#### Extracted entries

-- ==== Sys2Proof/Machine/Flags.lean ====
section
/-!
DEFINITION. The flags of the block: event records (R60 to R62, R414), the cause bits, level and pending
state of interrupt sources (R310 to R313), and rate limits.

Every event of every chapter is raised through `raise` or `raiseLimited`.
-/

namespace Sys2Proof.Machine

/-- The interrupt source and cause bit that a record sets (*Interrupt sources*); `none` for R312. -/
def intSource (code source inst : Nat) : Option (Nat × Nat) :=
  if code = 0x8001 ∨ code = 0x8002 then none
  else if (source = 0x20 ∨ source = 0x21) ∧ inst < 256 then some (inst, code % 32)
  else if 0x3001 ≤ code ∧ code ≤ 0x3005 ∧ inst < 256 then some (256 + inst, code % 16)
  else if 0x4001 ≤ code ∧ code ≤ 0x4003 ∧ inst < 256 then some (256 + inst, 16 + code % 16)
  else if (code = 0x5003 ∨ code = 0x5008 ∨ code = 0x5009) ∧ inst < 256 then some (256 + inst, 32 + code % 16)
  else if (source = 0x70 ∨ source = 0x71) ∧ inst < 32 then some (512 + inst, code % 32)
  else if (code = 0x5001 ∨ code = 0x5002 ∨ code = 0x5004 ∨ code = 0x5007) ∧ inst < 8 then some (544 + inst, code % 32)
  else if (code = 0x5005 ∨ code = 0x5006) ∧ inst < 64 then some (552 + inst, code % 32)
  else if 0xD001 ≤ code ∧ code ≤ 0xD003 ∧ inst < 16 then some (616 + inst, code % 32)
  else some (896 + 2 * (source / 16) + source % 2, code % 32)

/-- Source numbers that the table of interrupt sources marks reserved. -/
def intReserved (n : Nat) : Bool :=
  (632 ≤ n && n < 896) || (928 ≤ n && n < 960) || (961 ≤ n && n < 1016) || 1020 ≤ n

namespace State

/-- INT_CAUSE of a source; a level-only source shows its level in bit 0. -/
def intCause (s : State) (n : Nat) : Nat :=
  if n = 960 then (if (s.dict.queues.get [] (0, 0)).isEmpty then 0 else 1)
  else if 1016 ≤ n ∧ n < 1020 then (if s.intc.doorbell.get false (n - 1016, 0) then 1 else 0)
  else s.reg Obj.INT_CAUSE n

/-- The level of a source (R311). -/
def intLevel (s : State) (n : Nat) : Bool := (s.intCause n &&& s.reg Obj.INT_CAUSE_EN n) != 0

/-- The Ridge clock runs, so the controller samples (R313, R322). -/
def ridgeClock (s : State) : Bool :=
  match s.mode with
  | .hold => false
  | .sentinel => false
  | _ => true

/-- Sample one source: with INT_ENABLE set, a high level makes it pending (R313). -/
def sampleInt (s : State) (n : Nat) : State :=
  if s.ridgeClock && s.flag Obj.INT_ENABLE n && s.intLevel n && !(s.intSrc n).pending then
    s.setIntSrc n { s.intSrc n with pending := true }
  else s

/-- Every source that can be high: those with a cause bit set and the level-only ones. -/
def intSources (s : State) : List Nat :=
  (s.regs.filterMap (fun e => if e.1.1 = Obj.INT_CAUSE then some e.1.2 else none)) ++ [960, 1016, 1017, 1018, 1019]

/-- Sample every source, as in the first Ridge-clock cycle of a wake (R322). -/
def sampleAllInts (s : State) : State := foldS (fun n t => t.sampleInt n) s.intSources s

/-- Set the cause bit of a record (R310). -/
def setCause (s : State) (code source inst : Nat) : State :=
  match intSource code source inst with
  | none => s
  | some (n, b) => (s.setReg Obj.INT_CAUSE n (setBit (s.reg Obj.INT_CAUSE n) b)).sampleInt n

/-- Partition `n` is bound: PART_STATE. -/
def bound (s : State) (n : Nat) : Bool := s.reg Obj.PART_STATE n == 1

/-- A vPPB belongs to its partition in VPPB_STATE 1, 2 and 3 (R43, R135). -/
def vppbOwned (s : State) (v : Nat) : Bool := s.reg Obj.VPPB_STATE v != 0

/-- A tenant of partition `n` may receive a record (R414). -/
def tenantMaySee (s : State) (n code inst : Nat) : Bool :=
  s.bound n &&
  (if code = 0x1001 then (s.stage inst).owner == 257 + n
   else if code = 0x1002 ∨ code = 0x1003 then (s.lop inst).owner == 257 + n
   else if code = 0x2001 ∨ code = 0x2002 ∨ code = 0x3105 then s.reg Obj.PART_HOST_PORT n == inst
   else if code = 0x3101 ∨ code = 0x3102 ∨ code = 0x3107 then inst / 64 == n && s.vppbOwned inst
   else if code = 0x9001 then inst == n
   else false)

/-- An endpoint receives a record that matches one of its filters (R61). -/
def endpointMatches (s : State) (ep : Nat) (r : EvtRec) : Bool :=
  (s.dict.filters.row ep).any (fun f => match f.2 with
    | some f => f.first ≤ r.code && r.code ≤ f.last && f.minSev ≤ r.sev
    | none => false) &&
  (if 257 ≤ ep && ep < 321 then s.tenantMaySee (ep - 257) r.code r.inst else true)

/-- Queue a record for an endpoint, or drop and count it when 256 are undelivered (R62). -/
def enqueueRec (s : State) (ep : Nat) (r : EvtRec) : State :=
  let q := s.dict.queues.get [] (ep, 0)
  let t :=
    if q.length < 256 then { s with dict := { s.dict with queues := s.dict.queues.set [] (ep, 0) (q ++ [r]) } }
    else { s.bump Obj.EVT_DROPPED ep with dict := { (s.bump Obj.EVT_DROPPED ep).dict with
             dropMark := s.dict.dropMark.set false (ep, 0) true } }
  if ep = 0 then t.sampleInt 960 else t

/-- Endpoints that hold filters. -/
def subscribers (s : State) : List Nat := (s.dict.filters.map (fun e => e.1.1)).eraseDups

/-- Raise an event: number and time the record, set its cause bit, queue it at every endpoint it matches. -/
def raise (s : State) (code source sev inst data : Nat) : State :=
  let r : EvtRec := { code := code, source := source, sev := sev, dropped := false, inst := inst,
                      seq := s.dict.seq, time := s.now, data := data }
  let s1 := { s with dict := { s.dict with seq := (s.dict.seq + 1) % 65536 } }
  let s2 := s1.setCause code source inst
  foldS (fun ep t => if s.endpointMatches ep r then t.enqueueRec ep r else t) s.subscribers s2

/-- Raise an event at most once in `ns` per code and unit; a record held back still sets its cause bit (R310). -/
def raiseLimited (s : State) (ns key code source sev inst data : Nat) : State :=
  let last := s.dict.limited.get 0 (code, key)
  if last = 0 ∨ s.after (last - 1) ns = true then
    ({ s with dict := { s.dict with limited := s.dict.limited.set 0 (code, key) (s.clk + 1) } }).raise code source sev inst data
  else s.setCause code source inst

/-- One occurrence of a catalogued event, for the next counter cycle (R328). -/
def count (s : State) (e : CntEvt) : State :=
  { s with cnt := { s.cnt with evts := s.cnt.evts ++ [e] } }

/-- The endpoint of an FM port or a tenant ceases to exist: its filters, records and drop count go (R62). -/
def clearEndpoint (s : State) (ep : Nat) : State :=
  { s with
    regs := s.regs.set (regDefault (Obj.EVT_DROPPED, ep)) (Obj.EVT_DROPPED, ep) 0
    dict := { s.dict with
      filters := s.dict.filters.filter (fun e => !(e.1.1 == ep))
      queues := s.dict.queues.set [] (ep, 0) []
      dropMark := s.dict.dropMark.set false (ep, 0) false } }

/-- Discard an open stage and raise STAGE_DISCARDED with `why` 0 idle or 1 endpoint gone (R56). -/
def discardStage (s : State) (n why : Nat) : State :=
  (s.raise 0x1001 0x10 2 n (n + 256 * (s.stage n).owner + 2 ^ 24 * why)).setStage n stageDflt

/-- An endpoint ceases to exist: its open stages are discarded, its filters and records dropped (R56, R62). -/
def endpointGone (s : State) (ep : Nat) : State :=
  (foldS (fun i t => if (t.stage (i + 1)).st = .opened ∧ (t.stage (i + 1)).owner = ep
                     then t.discardStage (i + 1) 1 else t) (List.range 16) s).clearEndpoint ep

/-! ### Ends of long operations (R57) -/

/-- Free what a handle of its kind held: its event slot (R410) and, for kind 1, its stage (R413). -/
def releaseLop (s : State) (h : Nat) : State :=
  let l := s.lop h
  let t := s.dropSlot l.slot
  if l.kind = 1 ∧ 1 ≤ l.arg ∧ l.arg ≤ 16 ∧ (t.stage l.arg).lop = h then t.setStage l.arg stageDflt else t

/-- A handle reaches DONE, ABORTED or FAILED with a result, and LOP_DONE is raised; that of a CXL FM API command is reported to
its endpoint (R139). -/
def endLop (s : State) (h : Nat) (st : LopSt) (result : Nat) : State :=
  let l := s.lop h
  let r := s.releaseLop h
  let t := if l.fm then r.emit (.fmApi l.owner (if result = 0 then 0 else Config.fmApiCode result) []) else r
  (t.setLop h { l with st := st, result := result, ended := s.clk, slot := 512,
                       progress := if st = .done then 1000 else l.progress }).raise 0x1003 0x10 1 h
    (h + 65536 * l.kind + 2 ^ 24 * result)

/-- A handle reaches its commit point. -/
def commitLop (s : State) (h : Nat) : State :=
  s.modLop h (fun l => { l with st := .committed, commit := s.now, since := s.clk })

/-- The Ridge core that runs an operation (*Ridge core duties*): binding and route epochs and moves core 2, profile storage and Talus
core 3, the rest core 0. -/
def lopCore (s : State) (kind arg : Nat) : Nat :=
  if kind = 1 then (if (s.stage arg).entries.any (fun e => 0x310000 ≤ e.1.1 && e.1.1 < 0x380000) then 2 else 0)
  else if kind = 2 then 2 else if kind = 3 ∨ kind = 5 then 3 else 0

/-- Resources of a QUEUED handle are granted (R57). DEDUCED: they are those of the Ridge core that runs the operation, so it waits
while that core is halted (R13). -/
def grantLop (s : State) (h : Nat) : State :=
  let x := s.lop h
  if x.st = .queued ∧ s.coreRuns (s.lopCore x.kind x.arg) = true then s.setLop h { x with st := .running } else s

/-- Take the lowest free handle for a kind, QUEUED until its resources are granted; `none` when all 64 are in use (R57, R59). -/
def takeLop (s : State) (kind owner arg : Nat) : Option (Nat × State) :=
  match s.freeLop with
  | none => none
  | some h => some (h, (s.setLop h { lopDflt with kind := kind, st := .queued, owner := owner, start := s.now, arg := arg, since := s.clk }).grantLop h)

/-- Take the lowest free event slot for a kind (R37, R410). -/
def takeSlot (s : State) (kind time period policy arg : Nat) : Option (Nat × State) :=
  match s.freeSlot with
  | none => none
  | some k => some (k, s.setSlot k { kind := kind, state := 1, time := time, first := time, period := period,
                                     policy := policy, missed := 0, arg := arg, due := 0 })

end State

end Sys2Proof.Machine
end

########

Search the data and copy each line containing "enqueueRec".

def enqueueRec (s : State) (ep : Nat) (r : EvtRec) : State :=
  foldS (fun ep t => if s.endpointMatches ep r then t.enqueueRec ep r else t) s.subscribers s2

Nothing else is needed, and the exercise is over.